DATA LISTING START

-- ==== Sys2Proof/Syntax.lean ====
section
/-! DEFINITION. The instruction set as one inductive: a constructor for every row of spec/opcode_table.json, with the
operand fields of the formats of R40, R44 and R46, and the codes those fields take (R47 to R50). -/

namespace Sys2Proof

/-- The f codes of IADD and ISUB (R336). -/
inductive Sat where | wrap | sats | satn
  deriving DecidableEq, Repr

/-- The f codes of IMUL (R342). -/
inductive MulPart where | lo | hiS | hiN
  deriving DecidableEq, Repr

/-- The type codes f of FADD to FMAX (R326). -/
inductive FType where | f32 | bf16x2 | f16x2
  deriving DecidableEq, Repr

/-- Rounding modes, FPCTL.RM and the rounding field of CVT (R36, R51). -/
inductive Rm where | rn | rz | dn | up
  deriving DecidableEq, Repr

/-- The conditions of ICMP (R49). -/
inductive ICond where | eq | ne | ltS | leS | gtS | geS | ltN | geN
  deriving DecidableEq, Repr

/-- The conditions of FCMP (R49). -/
inductive FCond where | eq | ne | lt | le | gt | ge | un | num
  deriving DecidableEq, Repr

/-- The f codes of SHFL (R370). -/
inductive Shfl where | idx | up | down | xor
  deriving DecidableEq, Repr

/-- The f codes of VSCAN (R385). -/
inductive Scan where | addExcl | addIncl | maxIncl | minIncl
  deriving DecidableEq, Repr

/-- The f codes of VRED (R384). -/
inductive Red where | add | maxS | minS | faddExact
  deriving DecidableEq, Repr

/-- The access sizes of LM and LW (R43). -/
inductive Size where | b32 | b64 | b128 | b16
  deriving DecidableEq, Repr

/-- The order codes (R47). -/
inductive Order where | none | acq | rel | ar
  deriving DecidableEq, Repr

/-- The scope codes 0 to 5 (R47). -/
inductive Scope where | grp | team | core | clu | dev | sys
  deriving DecidableEq, Repr

/-- The atomic operations (R50). -/
inductive AOp where
  | add | minS | minN | maxS | maxN | and | or | xor | exch | cas | addX64 | faddF32
  deriving DecidableEq, Repr

/-- The type codes 0x0 to 0xE (R48). -/
inductive Ty where
  | s32 | n32 | f32 | bf16 | f16 | s16 | n16 | s8 | n8 | s4 | e4m3 | e5m2 | e2m1 | cb2 | s64
  deriving DecidableEq, Repr

/-- The policies of ROUTE (R199). -/
inductive Policy where | stall | drop | spill
  deriving DecidableEq, Repr

/-- The access codes of register maps (R8). -/
inductive Access where | ro | rw | wo | w1c
  deriving DecidableEq, Repr

/-- Why an instruction fetch fails (R312). -/
inductive FetchCause where | pageAbsent | permission
  deriving DecidableEq, Repr

/-- What a debugger session asks for (R286). -/
inductive DebugAct where
  | hold | release | stopGroup (gid : Nat) | stopTeam (team : Nat) | stopAll | cancel (gid : Nat) | resume (gid : Nat)
  deriving DecidableEq, Repr

/-- The policy values that OP 0x20 loads, times in microseconds (R232, R299), with AGE and the weights of input ports of the
network, each by the port's number (R268). -/
structure PolicyArgs where
  timeSlice : Nat
  starve : Nat
  starve2 : Nat
  preempt : Bool
  capWatts : Nat
  ownPlacement : Bool
  age : Nat
  weights : List (Nat × Nat)
  deriving DecidableEq, Repr

/-- One peer slot of the system map (R273). -/
structure PeerArgs where
  slot : Nat
  enabled : Bool
  dev : BitVec 12
  memSize : Nat
  links : BitVec 16
  deriving DecidableEq, Repr

/-- What waits to be placed (R237): a team of a launch by its index, the copy of it (0 where it runs once, R280), or a saved
team. -/
inductive Waiter where
  | team (launch index copy : Nat)
  | saved (id : Nat)
  deriving DecidableEq, Repr

/-- A team of a launch by its index, and the copy of it (0 where it runs once, R280). -/
structure TeamRef where
  launch : Nat
  index : Nat
  copy : Nat
  deriving DecidableEq, Repr

/-- What an access that arrives from a peer does (R274): a load of so many bytes, a store, an atomic, an addition of a TRED,
or an active message of a domain to a cluster's handler id, which may be a release. -/
inductive BusAccess where
  | load (n : Nat)
  | store
  | atomic (op : AOp)
  | tredAdd
  | message (dom clu hid : Nat) (words : List Word) (rel : Bool)
  deriving DecidableEq, Repr

/-- An access that arrives over a Traverse link: the device that asks, and what for. -/
structure PeerAccess where
  dev : Nat
  kind : BusAccess
  deriving DecidableEq, Repr
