/-! ## The uniform map (R53 to R55) -/

/-- The engine majors 0x30 to 0x3B, by sub5 (R55), each with the field table of its instruction. -/
def decodeGW (w0 w1 : Word) : Option Instr :=
  let a := fld w0 12 8
  let b := fld w0 4 8
  let m := fld w0 0 4
  let t := fld w1 27 5
  let cv := fld w1 23 4
  let v := fld w1 16 7
  let fmt := fld w1 12 4
  let mode := fld w1 8 4
  let c := fld w1 0 8
  match (fld w0 25 6).toNat, (fld w0 20 5).toNat with
  | 0x30, 0 => zeroed (b == 0 && c == 0 && m == 0 && v == 0 && fmt == 0 && mode == 0) (.shld cv t a)
  | 0x30, 1 => zeroed (a == 0 && b == 0 && c == 0 && m == 0 && v == 0 && fmt == 0 && mode == 0) (.shev cv t)
  | 0x31, 0 => zeroed (fld w0 1 3 == 0 && v == 0 && fmt == 0 && mode == 0) (.tld cv (bit w0 0) t a b c)
  | 0x31, 1 => zeroed (m == 0 && v == 0 && fmt == 0 && mode == 0) (.tst cv t a b c)
  | 0x32, 0 => (Ty.ofBits fmt).bind fun ty =>
      zeroed (!bit w0 3 && !bit w0 0 && t == 0 && v == 0) (.mldb cv ty (bit w0 2) (bit w0 1) mode a b c)
  | 0x33, 0 => (Ty.ofBits fmt).bind fun ty =>
      zeroed (!bit w0 3 && c == 0) (.mma cv ty mode (bit w0 2) (bit w0 1) (bit w0 0) t a b v)
  | 0x34, 0 => zeroed (b == 0 && c == 0 && m == 0 && v == 0 && fmt == 0 && fld w1 9 3 == 0) (.topen cv (bit w1 8) t a)
  | 0x34, 1 => if mode == 2 then zeroed (a == 0 && b == 0 && m == 0 && v == 0 && fmt == 0) (.treadStat cv t c)
      else (Ty.ofBits fmt).bind fun ty =>
        zeroed (c == 0 && m == 0 && v == 0 && fld w1 9 3 == 0) (.tread cv ty (bit w1 8) t a b)
  | 0x34, 2 => zeroed (m == 0 && v == 0 && fmt == 0 && fld w1 9 3 == 0) (.tred cv (bit w1 8) t a b c)
  | 0x35, 0 => if t != 0 || v != 0 || m != 0 || bit w1 11 then none else
      match (fld w1 8 2).toNat with
      | 0 => (Ty.ofBits fmt).map fun ty => .attn cv ty (bit w1 10) a b c
      | 1 => zeroed (fmt == 0) (.attnMaxima cv (bit w1 10) a b c)
      | 2 => zeroed (fmt == 0) (.attnGiven cv (bit w1 10) a b c)
      | _ => (Ty.ofBits fmt).map fun ty => .attnFinish cv ty (bit w1 10) a b c
  | 0x36, 0 => zeroed (t == 0 && v == 0 && fmt == 0 && mode == 0 && m == 0) (.kvapp cv a b c)
  | 0x36, 1 => zeroed (t == 0 && v == 0 && fmt == 0 && mode == 0 && m == 0) (.kvfork cv a b c)
  | 0x36, 2 => zeroed (b == 0 && c == 0 && t == 0 && v == 0 && fmt == 0 && mode == 0 && m == 0) (.kvdrop cv a)
  | 0x37, 0 => zeroed (a == 0 && b == 0 && fld w0 1 3 == 0 && t == 0 && fmt == 0 && mode == 0)
      (.cins cv (bit w0 0) c v)
  | 0x37, 1 => zeroed (a == 0 && b == 0 && m == 0 && t == 0 && v == 0 && fmt == 0 && fld w1 9 3 == 0)
      (.cmrg cv (bit w1 8) c)
  | 0x37, 2 => if b != 0 || m != 0 || t != 0 || fmt != 0 then none else
      match mode.toNat with
      | 0 => zeroed (c == 0) (.crdCent cv v a)
      | 1 => zeroed (c == 0) (.crdSum cv v a)
      | 2 => zeroed (v == 0) (.crdCnt cv c a)
      | 3 => zeroed (a == 0 && v == 0) (.crdStat cv c)
      | _ => none
  | 0x37, 3 => if b != 0 || c != 0 || m != 0 || t != 0 || v != 0 || fmt != 0 then none else
      match mode.toNat with
      | 0 => some (.ccfg cv a) | 1 => some (.ccfgKeep cv a) | 2 => zeroed (a == 0) (.ccfgFree cv) | _ => none
  | 0x38, 0 => zeroed (b == 0 && c == 0 && m == 0 && t == 0 && v == 0 && fmt == 0 && mode == 0) (.ssmld cv a)
  | 0x38, 1 => zeroed (c == 0 && m == 0 && v == 0 && fmt == 0 && mode == 0) (.ssmscan cv t a b)
  | 0x38, 2 => zeroed (c == 0 && m == 0 && v == 0 && fmt == 0 && mode == 0) (.ssmstep cv t a b)
  | 0x38, 3 => if b != 0 || c != 0 || m != 0 || t != 0 || v != 0 || fmt != 0 || fld w1 9 3 != 0 then none else
      some (if bit w1 8 then .ssmstFree cv a else .ssmst cv a)
  | 0x39, 0 => if bit w0 3 then none else (Policy.ofBits (fld w1 8 2)).bind fun p =>
      if fmt == 2 then some (.route cv false p (fld w1 10 2) (bit w0 2) (bit w0 1) (bit w0 0) t a b c v)
      else if fmt == 3 then some (.route cv true p (fld w1 10 2) (bit w0 2) (bit w0 1) (bit w0 0) t a b c v)
      else none
  | 0x39, 1 => zeroed (m == 0 && t == 0 && v == 0 && fmt == 0 && mode == 0 && c == 0) (.rtbind cv a b)
  | 0x39, 2 => if b != 0 || m != 0 || t != 0 || fmt != 0 || fld w1 9 3 != 0 then none else
      some (if bit w1 8 then .rtrdFree cv v c a else .rtrd cv v c a)
  | 0x3A, 0 => zeroed (b == 0 && m == 0 && t == 0 && v == 0 && fmt == 0 && mode == 0) (.svrd cv c a)
  | 0x3A, 1 => zeroed (c == 0 && m == 0 && t == 0 && v == 0 && fmt == 0 && mode == 0) (.svwr cv a b)
  | 0x3A, 2 => zeroed (b == 0 && c == 0 && m == 0 && t == 0 && v == 0 && fmt == 0 && mode == 0) (.svclr cv a)
  | 0x3A, 3 => zeroed (c == 0 && m == 0 && t == 0 && v == 0 && fmt == 0 && fld w1 9 3 == 0)
      (.svsave cv (bit w1 8) a b)
  | 0x3A, 4 => zeroed (c == 0 && m == 0 && t == 0 && v == 0 && fmt == 0 && fld w1 9 3 == 0)
      (.svload cv (bit w1 8) a b)
  | 0x3B, 0 => if t != 0 || v != 0 || fmt != 0 || c != 0 || m != 0 || fld w1 10 2 != 0 then none else
      match (fld w1 8 2).toNat with
      | 0 => some (.ambind cv a b)
      | 1 => some (.ambindAll cv a b)
      | 2 => zeroed (b == 0) (.ambindInbox cv a)
      | _ => zeroed (b == 0) (.ambindNone cv a)
  | _, _ => none

/-- Uniform ATOM, major 0x3C (R53). -/
def decodeGA (w0 w1 : Word) : Option Instr :=
  (AOp.ofBits (fld w0 20 5)).bind fun op => (wideOf (fld w0 0 2)).bind fun wide =>
    (Scope.ofBits (fld w1 12 3)).bind fun sc =>
      zeroed (fld w1 16 16 == 0 && fld w1 8 4 == 0)
        (.atomUniform op wide (Order.ofBits (fld w0 2 2)) sc (bit w1 15) (fld w1 0 8) (fld w0 12 8) (fld w0 4 8))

DATA LISTING END

- DIRECTIONS: Scan the material above for lines holding "index" and copy each of them.

- ANSWER SPACE:
/-- What waits to be placed (R237): a team of a launch by its index, the copy of it (0 where it runs once, R280), or a saved
  | team (launch index copy : Nat)
/-- A team of a launch by its index, and the copy of it (0 where it runs once, R280). -/
  index : Nat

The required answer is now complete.